● Assigned task: Within the entries below, find the portion that opens with the line containing "0 ≤ curNum Config.cfg" and closes with the line containing "5120) / 256". Retype that portion exactly and only.

Top of Provided records

theorem effect_of_exec {i : Instr} {s t : State} (hi : ∀ p c, i ≠ .frame p c)
    (h : exec i s = .next t) : Effect i s t := by
  have byteEvent : ∀ d, byteOf i = some d → Effect i s t := by
    intro d hd
    have hne : i ≠ .rst := by rintro rfl; cases hd
    rcases execRxb_dropped_or_received (byteEvent_eq_next hd h) with ⟨hr, rfl⟩ | ⟨hl, hrec⟩
    · exact .ignored hne hr
    · exact .received d hd hl hrec
  cases i with
  | rst =>
    obtain ⟨hdiv, rfl⟩ := (execRst_eq_next s t).mp h
    exact .reset rfl hdiv
  | rxf =>
    obtain ⟨hr, ⟨hm, rfl⟩ | ⟨-, rfl⟩⟩ := (execRxf_eq_next s t).mp h
    · exact .failed rfl ⟨hr, hm⟩
    · exact .ignored nofun hr
  | idle =>
    obtain ⟨hr, rfl⟩ := (execIdle_eq_next s t).mp h
    exact .ignored nofun hr
  | init => cases h; exact .sent rfl
  | frame p c => exact absurd rfl (hi p c)
  | rxb d => exact byteEvent d rfl
  | rxbStart d => exact byteEvent d rfl
  | rxbPay d => exact byteEvent d rfl
  | rxbChk d => exact byteEvent d rfl
  | rxbStop d => exact byteEvent d rfl

/-- FRAME is its bytes (30_encoding R56): a reflexive and transitive relation that every received byte keeps needs a
proof for the other operations only. -/
theorem exec_lift {R : State → State → Prop} (refl : ∀ s, R s s)
    (trans : ∀ s t u, R s t → R t u → R s u) (byte : ∀ d s t, execRxb d s = .next t → R s t)
    {i : Instr} {s t : State} (other : (∀ p c, i ≠ .frame p c) → R s t)
    (h : exec i s = .next t) : R s t := by
  by_cases hi : ∃ p c, i = .frame p c
  · obtain ⟨p, c, rfl⟩ := hi
    exact receiveAll_lift R refl trans byte _ s t h
  · exact other fun p c hpc => hi ⟨p, c, hpc⟩

theorem effect_of_execRxb {d : Byte} {s t : State} (h : execRxb d s = .next t) : Effect (.rxb d) s t :=
  effect_of_exec nofun h

/-! ### The latches and the ports -/

theorem lastOutput_emit (o : Output) (s : State) : (emit o s).lastOutput = o := by
  simp [State.lastOutput]

theorem lastOutput_raise (e : Exc) (s : State) : (raise e s).lastOutput = e.report :=
  lastOutput_emit _ _

theorem report_ne_meas (e : Exc) (cur volt : I32) (chk : Byte) (dv : U16) :
    e.report ≠ .meas cur volt chk dv := by
  cases e <;> nofun

/-- `DIV` and the outputs so far stay, and the latches either stay or are those of an emitted Meas (10_state R16, R17). -/
def LatchesFollow (s t : State) : Prop :=
  t.div = s.div ∧ ∃ os, t.output = s.output ++ os ∧
    (ChangesOnly [.mode, .cnt, .acc, .err, .output, .sent] s t ∨
      (t.mValid = true ∧ Output.meas t.mCur t.mVolt t.mChk s.div ∈ os))

theorem LatchesFollow.refl (s : State) : LatchesFollow s s :=
  ⟨rfl, [], by simp, .inl fun f _ => by cases f <;> rfl⟩

theorem LatchesFollow.trans {s t u : State} (h : LatchesFollow s t) (h' : LatchesFollow t u) :
    LatchesFollow s u := by
  obtain ⟨hdiv, os, hos, hst⟩ := h
  obtain ⟨hdiv', os', hos', htu⟩ := h'
  refine ⟨hdiv'.trans hdiv, os ++ os', by rw [hos', hos, List.append_assoc], ?_⟩
  rcases htu with hkeep | ⟨hv, hmem⟩
  · rcases hst with hkeep' | ⟨hv, hmem⟩
    · exact .inl (hkeep'.trans hkeep (by decide) (by decide))
    · have hvalid : u.mValid = t.mValid := hkeep .mValid (by decide)
      have hcur : u.mCur = t.mCur := hkeep .mCur (by decide)
      have hvolt : u.mVolt = t.mVolt := hkeep .mVolt (by decide)
      have hchk : u.mChk = t.mChk := hkeep .mChk (by decide)
      rw [hvalid, hcur, hvolt, hchk]
      exact .inr ⟨hv, List.mem_append_left _ hmem⟩
  · rw [hdiv] at hmem
    exact .inr ⟨hv, List.mem_append_right _ hmem⟩

/-- An update that adds outputs only and leaves the latches alone. -/
theorem LatchesFollow.of_changesOnly {s t : State} {os : List Output}
    (hos : t.output = s.output ++ os)
    (h : ChangesOnly [.mode, .cnt, .acc, .err, .output, .sent] s t) : LatchesFollow s t :=
  ⟨h .div (by decide), os, hos, .inl h⟩

theorem Received.latchesFollow {d : Byte} {s t : State} (h : Received d s t) : LatchesFollow s t := by
  cases h with
  | byteStored => exact .of_changesOnly rfl fun f hf => by cases f <;> simp_all [Field.same]
  | frameRejected _ e =>
    exact .of_changesOnly rfl ((changesOnly_storeAndAdvance d s).trans
      (changesOnly_raise e _) (by decide) (by decide))
  | frameDelivered => exact ⟨rfl, _, rfl, .inr ⟨rfl, List.mem_singleton.mpr rfl⟩⟩

theorem Effect.latchesFollow {i : Instr} {s t : State} (hi : i ≠ .rst) (h : Effect i s t) :
    LatchesFollow s t := by
  cases h with
  | reset h => exact absurd h hi
  | sent => exact .of_changesOnly (os := []) (by simp) fun f hf => by cases f <;> simp_all [Field.same]
  | ignored => exact .of_changesOnly rfl fun f hf => by cases f <;> simp_all [Field.same]
  | failed => exact .of_changesOnly rfl fun f hf => by cases f <;> simp_all [Field.same]
  | received _ _ _ hrec => exact hrec.latchesFollow

/-- Settles O41: each byte of a FRAME, and every other operation, makes the latches follow its outputs. -/
theorem latchesFollowMeasurementsOnly : Obligations.LatchesFollowMeasurementsOnly := by
  unfold Obligations.LatchesFollowMeasurementsOnly
  intro i s t hi h
  obtain ⟨-, os, hos, hcase⟩ : LatchesFollow s t :=
    exec_lift LatchesFollow.refl (fun _ _ _ => LatchesFollow.trans)
      (fun d _ _ hb => Effect.latchesFollow (i := .rxb d) nofun (effect_of_execRxb hb))
      (fun hf => (effect_of_exec hf h).latchesFollow hi) h
  have hnew : newOutputs s t = os := by simp [newOutputs, hos]
  rwa [hnew]

/-- Settles O50: only a delivered frame emits Meas, and it latches the same values (10_state R24). -/
theorem measurementIsVisibleWithItsStrobe : Obligations.MeasurementIsVisibleWithItsStrobe := by
  unfold Obligations.MeasurementIsVisibleWithItsStrobe
  intro i s t cur volt chk dv hev h hlast
  have hframe : ∀ p c, i ≠ .frame p c := by rintro p c rfl; cases hev
  cases effect_of_exec hframe h with
  | reset => simp [lastOutput_emit] at hlast
  | sent hi => subst hi; cases hev
  | ignored => simp [lastOutput_emit] at hlast
  | failed => exact absurd ((lastOutput_raise _ _).symm.trans hlast) (report_ne_meas _ _ _ _ _)
  | received d _ _ hrec =>
    cases hrec with
    | byteStored => simp [lastOutput_emit] at hlast
    | frameRejected _ e =>
      exact absurd ((lastOutput_raise _ _).symm.trans hlast) (report_ne_meas _ _ _ _ _)
    | frameDelivered =>
      rw [delivered, lastOutput_emit, Output.meas.injEq] at hlast
      obtain ⟨rfl, rfl, rfl, rfl⟩ := hlast
      simp [State.ports, lastOutput_emit, delivered, Output.ok]

/-! ### The frame buffer -/

/-- Settles O43: only a received byte stores, at `CNT`, and only RST takes values away. -/
theorem bufferIsWrittenOnlyAtTheCount : Obligations.BufferIsWrittenOnlyAtTheCount := by
  unfold Obligations.BufferIsWrittenOnlyAtTheCount
  intro i s t a hframe h
  cases effect_of_exec hframe h with
  | reset hi =>
    refine ⟨?_, fun _ hne => ?_⟩
    · rintro (hne | ⟨hne, -⟩)
      · exact absurd rfl hne
      · exact absurd hi hne
    · rw [readByte_emit] at hne ⊢
      refine readByte_openSession _ _ _ (Nat.lt_of_not_le fun h19 => hne ?_)
      simp [readByte, h19]
  | sent hi =>
    subst hi
    exact ⟨by rintro (hne | ⟨-, hne⟩) <;> exact absurd rfl hne, nofun⟩
  | ignored hi =>
    exact ⟨by rintro (hne | ⟨-, hne⟩) <;> exact absurd rfl hne, fun h' => absurd h' hi⟩
  | failed hi =>
    subst hi
    exact ⟨by rintro (hne | ⟨-, hne⟩) <;> exact absurd rfl hne, nofun⟩
  | received d hd hl hrec =>
    obtain ⟨-, hbuf, -⟩ := hrec.frame
    refine ⟨fun hne => ?_, by rintro rfl; cases hd⟩
    have ha : a = s.cnt.val := by
      by_contra ha
      rcases hne with hne | ⟨-, hne⟩
      · rw [hbuf] at hne
        exact hne (Memory.read_write_other _ _ _ _ ha)
      · exact hne (hrec.readByte_other ha)
    subst ha
    exact ⟨rfl, hl.2, d, hd, by simp [hbuf], hrec.readByte_same⟩

end Sys2Proof.Machine
end

section
/-! PROOFS. The invariant of reachable states (10_state R20): every step keeps it, and under it no rule reads a byte that
is not there (R21). -/

namespace Sys2Proof.Machine

/-! ### The payload received so far -/

theorem checksum_append (bs cs : List Byte) : checksum (bs ++ cs) = checksum bs ^^^ checksum cs := by
  induction bs with
  | nil => simp
  | cons b bs ih => simp [ih, BitVec.xor_assoc]

theorem payloadBytes_congr {s t : State} {n : Nat} (h : ∀ k < n, byteAt (k + 1) t = byteAt (k + 1) s) :
    payloadBytes t n = payloadBytes s n :=
  List.filterMap_congr fun k hk => h k (List.mem_range.mp hk)

theorem payloadBytes_succ {s : State} {n : Nat} {b : Byte} (h : byteAt (n + 1) s = some b) :
    payloadBytes s (n + 1) = payloadBytes s n ++ [b] := by
  simp [payloadBytes, List.range_succ, h]

section
variable {d : Byte} {s t : State}

/-- A received byte leaves the payload before it as it was. -/
theorem Received.payloadBytes_before (h : Received d s t) {n : Nat} (hn : n < s.cnt.val) :
    payloadBytes t n = payloadBytes s n :=
  payloadBytes_congr fun k hk => by rw [h.byteAt_eq, if_neg (by omega)]

/-- A received byte at `CNT` extends the payload by itself. -/
theorem Received.payloadBytes_at (h : Received d s t) {n : Nat} (hn : s.cnt.val = n + 1) :
    payloadBytes t s.cnt.val = payloadBytes s n ++ [d] := by
  have hd : byteAt (n + 1) t = some d := by rw [h.byteAt_eq, if_pos hn.symm]
  rw [hn, payloadBytes_succ hd, h.payloadBytes_before (by omega)]

theorem Received.written (h : Received d s t) (hw : Written s s.cnt.val) :
    Written t (s.cnt.val + 1) := by
  intro a ha
  rw [h.byteAt_eq]
  split
  · rfl
  · exact hw a (by omega)

end

/-! ### The numerators at the latches (43_decoder R98) -/

theorem curNum_range {r : Nat} (h : r < 65536) :
    0 ≤ curNum Config.cfg r ∧ curNum Config.cfg r ≤ 61455 := by
  have hq : Int.tdiv r 256 = r / 256 := Int.tdiv_eq_ediv_of_nonneg (by omega)
  simp only [curNum, tdiv, cfg_fieldRadix, cfg_corrMul, Nat.cast_ofNat, hq]
  omega

theorem voltNum_range {r : Nat} (h : r < 65536) :
    -15 ≤ voltNum Config.cfg r ∧ voltNum Config.cfg r ≤ 61455 := by
  simp only [voltNum, tdiv, cfg_fieldRadix, cfg_corrMul, cfg_vBias, cfg_vCorrBias, Nat.cast_ofNat]
  rcases Nat.lt_or_ge r 5120 with hlow | hhigh
  · have hq : Int.tdiv ((r : Int) - 5120) 256 = -((5120 - r) / 256) := by
      rw [show (r : Int) - 5120 = -(5120 - r) by omega, Int.neg_tdiv,
        Int.tdiv_eq_ediv_of_nonneg (by omega)]
    omega
  · have hq : Int.tdiv ((r : Int) - 5120) 256 = (r - 5120) / 256 :=
      Int.tdiv_eq_ediv_of_nonneg (by omega)
    omega

/-! ### Each part of the invariant -/

section
variable {d : Byte} {s t : State}

theorem Inv.written (h : Inv s) (hl : Live s) : Written s s.cnt.val := by
  obtain ⟨-, hrun⟩ := h
  obtain ⟨hacc, -⟩ := hrun hl.1
  by_cases hc : s.cnt = 0
  · exact fun a ha => absurd ha (by simp [hc])
  · exact ((hacc hl.2).1 hc).1

theorem Received.bufAgrees (h : Received d s t) (hs : BufAgrees s) : BufAgrees t := by
  obtain ⟨-, hbuf, hw, -⟩ := h.frame
  obtain ⟨hwf, hcell⟩ := hs
  refine ⟨by rw [hbuf]; exact storeAndAdvance_wf d s hwf, fun a ha hset => ?_⟩
  rw [hw, storeAndAdvance_bufWritten] at hset
  rw [hbuf, storeAndAdvance_buf]
  by_cases hac : a = s.cnt.val
  · rw [hac, Memory.read_write_same]; rfl
  · rw [Vector.getElem?_set_ne _ (Ne.symm hac)] at hset
    rw [Memory.read_write_other _ _ _ _ hac]
    exact hcell a ha hset

/-- `ACC` follows the bytes of the frame: START clears it, PAY folds the byte, CHK and STOP leave it. -/
theorem Received.acc_eq_checksum (h : Received d s t)
    (hacc : s.cnt.val ≠ 0 → s.acc = checksum (payloadBytes s (min (s.cnt.val - 1) 16))) :
    t.acc = checksum (payloadBytes t (min s.cnt.val 16)) := by
  rw [h.acc_eq, accAfter]
  split_ifs with h0 h16
  · rw [h0]; rfl
  · obtain ⟨n, hn⟩ := Nat.exists_eq_succ_of_ne_zero h0
    rw [Nat.min_eq_left h16, h.payloadBytes_at hn, checksum_append, hacc h0,
      show min (s.cnt.val - 1) 16 = n by omega]
    simp
  · rw [hacc h0, show min (s.cnt.val - 1) 16 = 16 by omega, Nat.min_eq_right (by omega),
      h.payloadBytes_before (by omega)]

theorem Received.accAgrees (h : Received d s t) (hinv : Inv s) (hl : Live s) : AccAgrees t := by
  intro _
  have hwritten : Written t (s.cnt.val + 1) := h.written (hinv.written hl)
  obtain ⟨hacc, -⟩ := hinv.2 hl.1
  have hsum : t.acc = checksum (payloadBytes t (min s.cnt.val 16)) :=
    h.acc_eq_checksum fun h0 => ((hacc hl.2).1 fun hc => h0 (by simp [hc])).2
  have hlt := s.cnt.isLt
  have hcnt : t.cnt.val = (s.cnt.val + 1) % 19 := by rw [h.frame.1, cnt_succ_val]
  rcases Nat.lt_or_ge s.cnt.val 18 with hc | hc
  · have hnext : t.cnt.val = s.cnt.val + 1 := by omega
    rw [hnext]
    exact ⟨fun _ => ⟨hwritten, hsum⟩, fun h0 => absurd (congrArg Fin.val h0) (by simp [hnext])⟩
  · have hboundary : t.cnt = 0 := Fin.ext (by simp; omega)
    rw [show s.cnt.val = 18 by omega] at hwritten hsum
    exact ⟨fun h0 => absurd hboundary h0, fun _ => .inr ⟨hwritten, hsum⟩⟩

theorem raise_errAgrees (e : Exc) (s : State) (hm : s.mode = .running) : ErrAgrees (raise e s) := by
  cases hf : e.cause.isFatal <;> simp [ErrAgrees, hf, hm]

theorem Received.errAgrees (h : Received d s t) (hs : ErrAgrees s) (hl : Live s) : ErrAgrees t := by
  cases h with
  | byteStored => exact hs
  | frameRejected _ e => exact raise_errAgrees e _ hl.2
  | frameDelivered => exact ⟨fun hm => absurd (hl.2.symm.trans hm) nofun, fun _ => rfl⟩

theorem Received.latchesInRange (h : Received d s t) (hs : LatchesInRange s) : LatchesInRange t := by
  cases h with
  | byteStored => exact hs
  | frameRejected => exact hs
  | frameDelivered _ rawCur rawVolt chk hcur hvolt =>
    intro _
    obtain ⟨c0, c1⟩ := curNum_range hcur
    obtain ⟨v0, v1⟩ := voltNum_range hvolt
    simp only [delivered, emit_mCur, emit_mVolt]
    rw [narrow_toInt _ (by omega) c1, narrow_toInt _ v0 v1]
    exact ⟨c0, c1, v0, v1⟩

theorem Received.inv (h : Received d s t) (hinv : Inv s) (hl : Live s) : Inv t := by
  obtain ⟨-, herr, hlatch, hdiv⟩ := hinv.2 hl.1
  obtain ⟨-, -, -, hdiv', -⟩ := h.frame
  exact ⟨h.bufAgrees hinv.1, fun _ =>
    ⟨h.accAgrees hinv hl, h.errAgrees herr hl, h.latchesInRange hlatch, by rwa [hdiv']⟩⟩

Bottom of Provided records

● Answer section:
    0 ≤ curNum Config.cfg r ∧ curNum Config.cfg r ≤ 61455 := by
  have hq : Int.tdiv r 256 = r / 256 := Int.tdiv_eq_ediv_of_nonneg (by omega)
  simp only [curNum, tdiv, cfg_fieldRadix, cfg_corrMul, Nat.cast_ofNat, hq]
  omega

theorem voltNum_range {r : Nat} (h : r < 65536) :
    -15 ≤ voltNum Config.cfg r ∧ voltNum Config.cfg r ≤ 61455 := by
  simp only [voltNum, tdiv, cfg_fieldRadix, cfg_corrMul, cfg_vBias, cfg_vCorrBias, Nat.cast_ofNat]
  rcases Nat.lt_or_ge r 5120 with hlow | hhigh
  · have hq : Int.tdiv ((r : Int) - 5120) 256 = -((5120 - r) / 256) := by
      rw [show (r : Int) - 5120 = -(5120 - r) by omega, Int.neg_tdiv,
        Int.tdiv_eq_ediv_of_nonneg (by omega)]
    omega
  · have hq : Int.tdiv ((r : Int) - 5120) 256 = (r - 5120) / 256 :=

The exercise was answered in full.